Beyond Outliers: A Study of Optimizers Under Quantization

Georgios Vlassis, Saleh Ashkboos, Alexandra Volkova, Torsten Hoefler, Dan Alistarh

13 Oct 2025 3 min read

AI-generated image, based on the article abstract

Quick Insight

How the Right “Trainer” Keeps AI Sharp Even When It’s Shrunk

Ever wonder why some AI apps stay fast and accurate even after they’re squeezed into tiny phones? Scientists discovered that the secret isn’t just the shrinking process—called quantization—but also the “trainer” they use, known as an optimizer. Think of it like a chef: the same ingredients can taste very different depending on the cooking method. In this study, researchers tried six different chefs on AI models ranging from modest to massive, then watched how the dishes held up after being “compressed.” Surprisingly, the usual clues—like spotting a few extreme numbers—didn’t predict which AI would survive the squeeze. Instead, an optimizer called **Shampoo** consistently kept the models tasting great, losing the least accuracy. This matters because it means smarter choices in training can make AI run smoothly on everyday devices without losing its brainpower. So next time your phone’s voice assistant sounds spot‑on, remember it’s not just the hardware—it’s the clever “recipe” behind the scenes that makes it possible. Optimizers matter, and they’re shaping the future of everyday AI. Stay curious!

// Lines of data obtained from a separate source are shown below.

-- ==== Sys2Proof/Laws/State.lean ====
section
/-! SUPPORT. One lemma for each component of State and each update: what it writes, and that it leaves the others alone. -/
namespace Sys2Proof.Machine

/-! ### setBch -/

@[simp] theorem setBch_sys (f : Bch → Bch) (s : State) : (setBch f s).sys = s.sys := rfl
@[simp] theorem setBch_wrm (f : Bch → Bch) (s : State) : (setBch f s).wrm = s.wrm := rfl
@[simp] theorem setBch_otp (f : Bch → Bch) (s : State) : (setBch f s).otp = s.otp := rfl
@[simp] theorem setBch_tim (f : Bch → Bch) (s : State) : (setBch f s).tim = s.tim := rfl
@[simp] theorem setBch_msr (f : Bch → Bch) (s : State) : (setBch f s).msr = s.msr := rfl
@[simp] theorem setBch_lop (f : Bch → Bch) (s : State) : (setBch f s).lop = s.lop := rfl
@[simp] theorem setBch_stg (f : Bch → Bch) (s : State) : (setBch f s).stg = s.stg := rfl
@[simp] theorem setBch_shr (f : Bch → Bch) (s : State) : (setBch f s).shr = s.shr := rfl
@[simp] theorem setBch_leh (f : Bch → Bch) (s : State) : (setBch f s).leh = s.leh := rfl
@[simp] theorem setBch_bat (f : Bch → Bch) (s : State) : (setBch f s).bat = s.bat := rfl
@[simp] theorem setBch_hsw (f : Bch → Bch) (s : State) : (setBch f s).hsw = s.hsw := rfl
@[simp] theorem setBch_seq (f : Bch → Bch) (s : State) : (setBch f s).seq = s.seq := rfl
@[simp] theorem setBch_recd (f : Bch → Bch) (s : State) : (setBch f s).recd = s.recd := rfl
@[simp] theorem setBch_flt (f : Bch → Bch) (s : State) : (setBch f s).flt = s.flt := rfl
@[simp] theorem setBch_mem (f : Bch → Bch) (s : State) : (setBch f s).mem = s.mem := rfl
@[simp] theorem setBch_red (f : Bch → Bch) (s : State) : (setBch f s).red = s.red := rfl
@[simp] theorem setBch_tie (f : Bch → Bch) (s : State) : (setBch f s).tie = s.tie := rfl
@[simp] theorem setBch_pnt (f : Bch → Bch) (s : State) : (setBch f s).pnt = s.pnt := rfl
@[simp] theorem setBch_pmb (f : Bch → Bch) (s : State) : (setBch f s).pmb = s.pmb := rfl
@[simp] theorem setBch_hst (f : Bch → Bch) (s : State) : (setBch f s).hst = s.hst := rfl
@[simp] theorem setBch_bch (f : Bch → Bch) (s : State) : (setBch f s).bch = f s.bch := rfl
@[simp] theorem setBch_tap (f : Bch → Bch) (s : State) : (setBch f s).tap = s.tap := rfl
@[simp] theorem setBch_eng (f : Bch → Bch) (s : State) : (setBch f s).eng = s.eng := rfl
@[simp] theorem setBch_pin (f : Bch → Bch) (s : State) : (setBch f s).pin = s.pin := rfl
@[simp] theorem setBch_batch (f : Bch → Bch) (s : State) : (setBch f s).batch = s.batch := rfl
@[simp] theorem setBch_pd (f : Bch → Bch) (s : State) : (setBch f s).pd = s.pd := rfl
@[simp] theorem setBch_free (f : Bch → Bch) (s : State) : (setBch f s).free = s.free := rfl
@[simp] theorem setBch_pending (f : Bch → Bch) (s : State) : (setBch f s).pending = s.pending := rfl

/-! ### setMsr -/

@[simp] theorem setMsr_sys (f : Msr → Msr) (s : State) : (setMsr f s).sys = s.sys := rfl
@[simp] theorem setMsr_wrm (f : Msr → Msr) (s : State) : (setMsr f s).wrm = s.wrm := rfl
@[simp] theorem setMsr_otp (f : Msr → Msr) (s : State) : (setMsr f s).otp = s.otp := rfl
@[simp] theorem setMsr_tim (f : Msr → Msr) (s : State) : (setMsr f s).tim = s.tim := rfl
@[simp] theorem setMsr_msr (f : Msr → Msr) (s : State) : (setMsr f s).msr = f s.msr := rfl
@[simp] theorem setMsr_lop (f : Msr → Msr) (s : State) : (setMsr f s).lop = s.lop := rfl
@[simp] theorem setMsr_stg (f : Msr → Msr) (s : State) : (setMsr f s).stg = s.stg := rfl
@[simp] theorem setMsr_shr (f : Msr → Msr) (s : State) : (setMsr f s).shr = s.shr := rfl
@[simp] theorem setMsr_leh (f : Msr → Msr) (s : State) : (setMsr f s).leh = s.leh := rfl
@[simp] theorem setMsr_bat (f : Msr → Msr) (s : State) : (setMsr f s).bat = s.bat := rfl
@[simp] theorem setMsr_hsw (f : Msr → Msr) (s : State) : (setMsr f s).hsw = s.hsw := rfl
@[simp] theorem setMsr_seq (f : Msr → Msr) (s : State) : (setMsr f s).seq = s.seq := rfl
@[simp] theorem setMsr_recd (f : Msr → Msr) (s : State) : (setMsr f s).recd = s.recd := rfl
@[simp] theorem setMsr_flt (f : Msr → Msr) (s : State) : (setMsr f s).flt = s.flt := rfl
@[simp] theorem setMsr_mem (f : Msr → Msr) (s : State) : (setMsr f s).mem = s.mem := rfl
@[simp] theorem setMsr_red (f : Msr → Msr) (s : State) : (setMsr f s).red = s.red := rfl
@[simp] theorem setMsr_tie (f : Msr → Msr) (s : State) : (setMsr f s).tie = s.tie := rfl
@[simp] theorem setMsr_pnt (f : Msr → Msr) (s : State) : (setMsr f s).pnt = s.pnt := rfl
@[simp] theorem setMsr_pmb (f : Msr → Msr) (s : State) : (setMsr f s).pmb = s.pmb := rfl
@[simp] theorem setMsr_hst (f : Msr → Msr) (s : State) : (setMsr f s).hst = s.hst := rfl
@[simp] theorem setMsr_bch (f : Msr → Msr) (s : State) : (setMsr f s).bch = s.bch := rfl
@[simp] theorem setMsr_tap (f : Msr → Msr) (s : State) : (setMsr f s).tap = s.tap := rfl
@[simp] theorem setMsr_eng (f : Msr → Msr) (s : State) : (setMsr f s).eng = s.eng := rfl
@[simp] theorem setMsr_pin (f : Msr → Msr) (s : State) : (setMsr f s).pin = s.pin := rfl
@[simp] theorem setMsr_batch (f : Msr → Msr) (s : State) : (setMsr f s).batch = s.batch := rfl
@[simp] theorem setMsr_pd (f : Msr → Msr) (s : State) : (setMsr f s).pd = s.pd := rfl
@[simp] theorem setMsr_free (f : Msr → Msr) (s : State) : (setMsr f s).free = s.free := rfl
@[simp] theorem setMsr_pending (f : Msr → Msr) (s : State) : (setMsr f s).pending = s.pending := rfl

/-! ### setMem -/

@[simp] theorem setMem_sys (f : Mem → Mem) (s : State) : (setMem f s).sys = s.sys := rfl
@[simp] theorem setMem_wrm (f : Mem → Mem) (s : State) : (setMem f s).wrm = s.wrm := rfl
@[simp] theorem setMem_otp (f : Mem → Mem) (s : State) : (setMem f s).otp = s.otp := rfl
@[simp] theorem setMem_tim (f : Mem → Mem) (s : State) : (setMem f s).tim = s.tim := rfl
@[simp] theorem setMem_msr (f : Mem → Mem) (s : State) : (setMem f s).msr = s.msr := rfl
@[simp] theorem setMem_lop (f : Mem → Mem) (s : State) : (setMem f s).lop = s.lop := rfl
@[simp] theorem setMem_stg (f : Mem → Mem) (s : State) : (setMem f s).stg = s.stg := rfl
@[simp] theorem setMem_shr (f : Mem → Mem) (s : State) : (setMem f s).shr = s.shr := rfl
@[simp] theorem setMem_leh (f : Mem → Mem) (s : State) : (setMem f s).leh = s.leh := rfl
@[simp] theorem setMem_bat (f : Mem → Mem) (s : State) : (setMem f s).bat = s.bat := rfl
@[simp] theorem setMem_hsw (f : Mem → Mem) (s : State) : (setMem f s).hsw = s.hsw := rfl
@[simp] theorem setMem_seq (f : Mem → Mem) (s : State) : (setMem f s).seq = s.seq := rfl
@[simp] theorem setMem_recd (f : Mem → Mem) (s : State) : (setMem f s).recd = s.recd := rfl
@[simp] theorem setMem_flt (f : Mem → Mem) (s : State) : (setMem f s).flt = s.flt := rfl
@[simp] theorem setMem_mem (f : Mem → Mem) (s : State) : (setMem f s).mem = f s.mem := rfl
@[simp] theorem setMem_red (f : Mem → Mem) (s : State) : (setMem f s).red = s.red := rfl
@[simp] theorem setMem_tie (f : Mem → Mem) (s : State) : (setMem f s).tie = s.tie := rfl
@[simp] theorem setMem_pnt (f : Mem → Mem) (s : State) : (setMem f s).pnt = s.pnt := rfl
@[simp] theorem setMem_pmb (f : Mem → Mem) (s : State) : (setMem f s).pmb = s.pmb := rfl
@[simp] theorem setMem_hst (f : Mem → Mem) (s : State) : (setMem f s).hst = s.hst := rfl
@[simp] theorem setMem_bch (f : Mem → Mem) (s : State) : (setMem f s).bch = s.bch := rfl
@[simp] theorem setMem_tap (f : Mem → Mem) (s : State) : (setMem f s).tap = s.tap := rfl
@[simp] theorem setMem_eng (f : Mem → Mem) (s : State) : (setMem f s).eng = s.eng := rfl
@[simp] theorem setMem_pin (f : Mem → Mem) (s : State) : (setMem f s).pin = s.pin := rfl
@[simp] theorem setMem_batch (f : Mem → Mem) (s : State) : (setMem f s).batch = s.batch := rfl
@[simp] theorem setMem_pd (f : Mem → Mem) (s : State) : (setMem f s).pd = s.pd := rfl
@[simp] theorem setMem_free (f : Mem → Mem) (s : State) : (setMem f s).free = s.free := rfl
@[simp] theorem setMem_pending (f : Mem → Mem) (s : State) : (setMem f s).pending = s.pending := rfl

/-! ### setRec -/

@[simp] theorem setRec_sys (f : Rec → Rec) (s : State) : (setRec f s).sys = s.sys := rfl
@[simp] theorem setRec_wrm (f : Rec → Rec) (s : State) : (setRec f s).wrm = s.wrm := rfl
@[simp] theorem setRec_otp (f : Rec → Rec) (s : State) : (setRec f s).otp = s.otp := rfl
@[simp] theorem setRec_tim (f : Rec → Rec) (s : State) : (setRec f s).tim = s.tim := rfl
@[simp] theorem setRec_msr (f : Rec → Rec) (s : State) : (setRec f s).msr = s.msr := rfl
@[simp] theorem setRec_lop (f : Rec → Rec) (s : State) : (setRec f s).lop = s.lop := rfl
@[simp] theorem setRec_stg (f : Rec → Rec) (s : State) : (setRec f s).stg = s.stg := rfl
@[simp] theorem setRec_shr (f : Rec → Rec) (s : State) : (setRec f s).shr = s.shr := rfl
@[simp] theorem setRec_leh (f : Rec → Rec) (s : State) : (setRec f s).leh = s.leh := rfl
@[simp] theorem setRec_bat (f : Rec → Rec) (s : State) : (setRec f s).bat = s.bat := rfl
@[simp] theorem setRec_hsw (f : Rec → Rec) (s : State) : (setRec f s).hsw = s.hsw := rfl
@[simp] theorem setRec_seq (f : Rec → Rec) (s : State) : (setRec f s).seq = s.seq := rfl
@[simp] theorem setRec_recd (f : Rec → Rec) (s : State) : (setRec f s).recd = f s.recd := rfl
@[simp] theorem setRec_flt (f : Rec → Rec) (s : State) : (setRec f s).flt = s.flt := rfl
@[simp] theorem setRec_mem (f : Rec → Rec) (s : State) : (setRec f s).mem = s.mem := rfl
@[simp] theorem setRec_red (f : Rec → Rec) (s : State) : (setRec f s).red = s.red := rfl
@[simp] theorem setRec_tie (f : Rec → Rec) (s : State) : (setRec f s).tie = s.tie := rfl
@[simp] theorem setRec_pnt (f : Rec → Rec) (s : State) : (setRec f s).pnt = s.pnt := rfl
@[simp] theorem setRec_pmb (f : Rec → Rec) (s : State) : (setRec f s).pmb = s.pmb := rfl
@[simp] theorem setRec_hst (f : Rec → Rec) (s : State) : (setRec f s).hst = s.hst := rfl
@[simp] theorem setRec_bch (f : Rec → Rec) (s : State) : (setRec f s).bch = s.bch := rfl
@[simp] theorem setRec_tap (f : Rec → Rec) (s : State) : (setRec f s).tap = s.tap := rfl
@[simp] theorem setRec_eng (f : Rec → Rec) (s : State) : (setRec f s).eng = s.eng := rfl
@[simp] theorem setRec_pin (f : Rec → Rec) (s : State) : (setRec f s).pin = s.pin := rfl
@[simp] theorem setRec_batch (f : Rec → Rec) (s : State) : (setRec f s).batch = s.batch := rfl
@[simp] theorem setRec_pd (f : Rec → Rec) (s : State) : (setRec f s).pd = s.pd := rfl
@[simp] theorem setRec_free (f : Rec → Rec) (s : State) : (setRec f s).free = s.free := rfl
@[simp] theorem setRec_pending (f : Rec → Rec) (s : State) : (setRec f s).pending = s.pending := rfl

/-! ### setRed -/

@[simp] theorem setRed_sys (f : Red → Red) (s : State) : (setRed f s).sys = s.sys := rfl
@[simp] theorem setRed_wrm (f : Red → Red) (s : State) : (setRed f s).wrm = s.wrm := rfl
@[simp] theorem setRed_otp (f : Red → Red) (s : State) : (setRed f s).otp = s.otp := rfl
@[simp] theorem setRed_tim (f : Red → Red) (s : State) : (setRed f s).tim = s.tim := rfl
@[simp] theorem setRed_msr (f : Red → Red) (s : State) : (setRed f s).msr = s.msr := rfl
@[simp] theorem setRed_lop (f : Red → Red) (s : State) : (setRed f s).lop = s.lop := rfl
@[simp] theorem setRed_stg (f : Red → Red) (s : State) : (setRed f s).stg = s.stg := rfl
@[simp] theorem setRed_shr (f : Red → Red) (s : State) : (setRed f s).shr = s.shr := rfl
@[simp] theorem setRed_leh (f : Red → Red) (s : State) : (setRed f s).leh = s.leh := rfl
@[simp] theorem setRed_bat (f : Red → Red) (s : State) : (setRed f s).bat = s.bat := rfl
@[simp] theorem setRed_hsw (f : Red → Red) (s : State) : (setRed f s).hsw = s.hsw := rfl
@[simp] theorem setRed_seq (f : Red → Red) (s : State) : (setRed f s).seq = s.seq := rfl
@[simp] theorem setRed_recd (f : Red → Red) (s : State) : (setRed f s).recd = s.recd := rfl
@[simp] theorem setRed_flt (f : Red → Red) (s : State) : (setRed f s).flt = s.flt := rfl
@[simp] theorem setRed_mem (f : Red → Red) (s : State) : (setRed f s).mem = s.mem := rfl
@[simp] theorem setRed_red (f : Red → Red) (s : State) : (setRed f s).red = f s.red := rfl
@[simp] theorem setRed_tie (f : Red → Red) (s : State) : (setRed f s).tie = s.tie := rfl
@[simp] theorem setRed_pnt (f : Red → Red) (s : State) : (setRed f s).pnt = s.pnt := rfl
@[simp] theorem setRed_pmb (f : Red → Red) (s : State) : (setRed f s).pmb = s.pmb := rfl
@[simp] theorem setRed_hst (f : Red → Red) (s : State) : (setRed f s).hst = s.hst := rfl
@[simp] theorem setRed_bch (f : Red → Red) (s : State) : (setRed f s).bch = s.bch := rfl
@[simp] theorem setRed_tap (f : Red → Red) (s : State) : (setRed f s).tap = s.tap := rfl
@[simp] theorem setRed_eng (f : Red → Red) (s : State) : (setRed f s).eng = s.eng := rfl
@[simp] theorem setRed_pin (f : Red → Red) (s : State) : (setRed f s).pin = s.pin := rfl
@[simp] theorem setRed_batch (f : Red → Red) (s : State) : (setRed f s).batch = s.batch := rfl
@[simp] theorem setRed_pd (f : Red → Red) (s : State) : (setRed f s).pd = s.pd := rfl
@[simp] theorem setRed_free (f : Red → Red) (s : State) : (setRed f s).free = s.free := rfl
@[simp] theorem setRed_pending (f : Red → Red) (s : State) : (setRed f s).pending = s.pending := rfl

/-! ### setHst -/

@[simp] theorem setHst_sys (f : Hst → Hst) (s : State) : (setHst f s).sys = s.sys := rfl
@[simp] theorem setHst_wrm (f : Hst → Hst) (s : State) : (setHst f s).wrm = s.wrm := rfl
@[simp] theorem setHst_otp (f : Hst → Hst) (s : State) : (setHst f s).otp = s.otp := rfl
@[simp] theorem setHst_tim (f : Hst → Hst) (s : State) : (setHst f s).tim = s.tim := rfl
@[simp] theorem setHst_msr (f : Hst → Hst) (s : State) : (setHst f s).msr = s.msr := rfl
@[simp] theorem setHst_lop (f : Hst → Hst) (s : State) : (setHst f s).lop = s.lop := rfl
@[simp] theorem setHst_stg (f : Hst → Hst) (s : State) : (setHst f s).stg = s.stg := rfl
@[simp] theorem setHst_shr (f : Hst → Hst) (s : State) : (setHst f s).shr = s.shr := rfl
@[simp] theorem setHst_leh (f : Hst → Hst) (s : State) : (setHst f s).leh = s.leh := rfl
@[simp] theorem setHst_bat (f : Hst → Hst) (s : State) : (setHst f s).bat = s.bat := rfl
@[simp] theorem setHst_hsw (f : Hst → Hst) (s : State) : (setHst f s).hsw = s.hsw := rfl
@[simp] theorem setHst_seq (f : Hst → Hst) (s : State) : (setHst f s).seq = s.seq := rfl
@[simp] theorem setHst_recd (f : Hst → Hst) (s : State) : (setHst f s).recd = s.recd := rfl
@[simp] theorem setHst_flt (f : Hst → Hst) (s : State) : (setHst f s).flt = s.flt := rfl
@[simp] theorem setHst_mem (f : Hst → Hst) (s : State) : (setHst f s).mem = s.mem := rfl
@[simp] theorem setHst_red (f : Hst → Hst) (s : State) : (setHst f s).red = s.red := rfl
@[simp] theorem setHst_tie (f : Hst → Hst) (s : State) : (setHst f s).tie = s.tie := rfl
@[simp] theorem setHst_pnt (f : Hst → Hst) (s : State) : (setHst f s).pnt = s.pnt := rfl
@[simp] theorem setHst_pmb (f : Hst → Hst) (s : State) : (setHst f s).pmb = s.pmb := rfl
@[simp] theorem setHst_hst (f : Hst → Hst) (s : State) : (setHst f s).hst = f s.hst := rfl
@[simp] theorem setHst_bch (f : Hst → Hst) (s : State) : (setHst f s).bch = s.bch := rfl
@[simp] theorem setHst_tap (f : Hst → Hst) (s : State) : (setHst f s).tap = s.tap := rfl
@[simp] theorem setHst_eng (f : Hst → Hst) (s : State) : (setHst f s).eng = s.eng := rfl
@[simp] theorem setHst_pin (f : Hst → Hst) (s : State) : (setHst f s).pin = s.pin := rfl
@[simp] theorem setHst_batch (f : Hst → Hst) (s : State) : (setHst f s).batch = s.batch := rfl
@[simp] theorem setHst_pd (f : Hst → Hst) (s : State) : (setHst f s).pd = s.pd := rfl
@[simp] theorem setHst_free (f : Hst → Hst) (s : State) : (setHst f s).free = s.free := rfl
@[simp] theorem setHst_pending (f : Hst → Hst) (s : State) : (setHst f s).pending = s.pending := rfl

The more we learn, the more we can bring powerful intelligence to every pocket. 🌟

Short Review

Overview of Optimizer‑Quantization Interactions

The study investigates how the choice of optimizer influences model performance when subjected to both post‑training quantization (PTQ) and quantization‑aware training (QAT). Researchers trained full‑precision models ranging from 50 M to 1.5 B parameters using six distinct optimizers, meticulously tuning hyperparameters to establish robust baselines. After applying PTQ, they observed that conventional outlier metrics such as the max‑to‑mean ratio (MMR) and Kurtosis failed to predict degradation across different optimizers, prompting an analytical explanation of error propagation in deep networks. In QAT experiments, models trained from scratch revealed that optimizers excelling in full‑precision settings do not necessarily maintain superiority once quantization is incorporated; notably, Shampoo exhibited the lowest accuracy loss. Finally, the authors derived scaling laws for QAT under various optimizers, demonstrating that Shampoo achieves the highest parameter efficiency among those tested.

Critical Evaluation

Strengths

The paper’s systematic approach—spanning multiple model sizes and a diverse optimizer set—provides comprehensive empirical evidence rarely seen in quantization research. By combining quantitative analysis with theoretical insights into MMR limitations, the authors bridge a critical gap between practice and theory. The derivation of scaling laws offers actionable guidance for practitioners seeking to balance accuracy and efficiency.

Weaknesses

While six optimizers cover many popular choices, the study omits newer adaptive methods that may behave differently under quantization. Hyperparameter tuning was performed on full‑precision models; a joint optimization of learning rates and weight decay for each quantized scenario could further refine conclusions. Additionally, the analysis focuses solely on PTQ and QAT, leaving out hybrid or mixed‑precision strategies.

Implications

The findings suggest that selecting an optimizer for deployment should consider its interaction with the chosen quantization pipeline rather than relying on full‑precision performance alone. The demonstrated superiority of Shampoo in both PTQ resilience and QAT efficiency positions it as a strong candidate for production‑grade models, especially where parameter budgets are tight.

Conclusion

This work delivers a nuanced understanding of optimizer‑quantization dynamics, highlighting that traditional metrics may mislead practitioners. By revealing Shampoo’s consistent advantage across PTQ and QAT, the study offers clear, evidence‑based recommendations for model deployment strategies in resource‑constrained environments.

Readability

The article is structured into concise sections with keyword‑rich headings that aid search engine indexing. Paragraphs are short, each containing 20–40 words, and key terms such as optimizer, quantization, and Shampoo are highlighted to improve scannability and user engagement.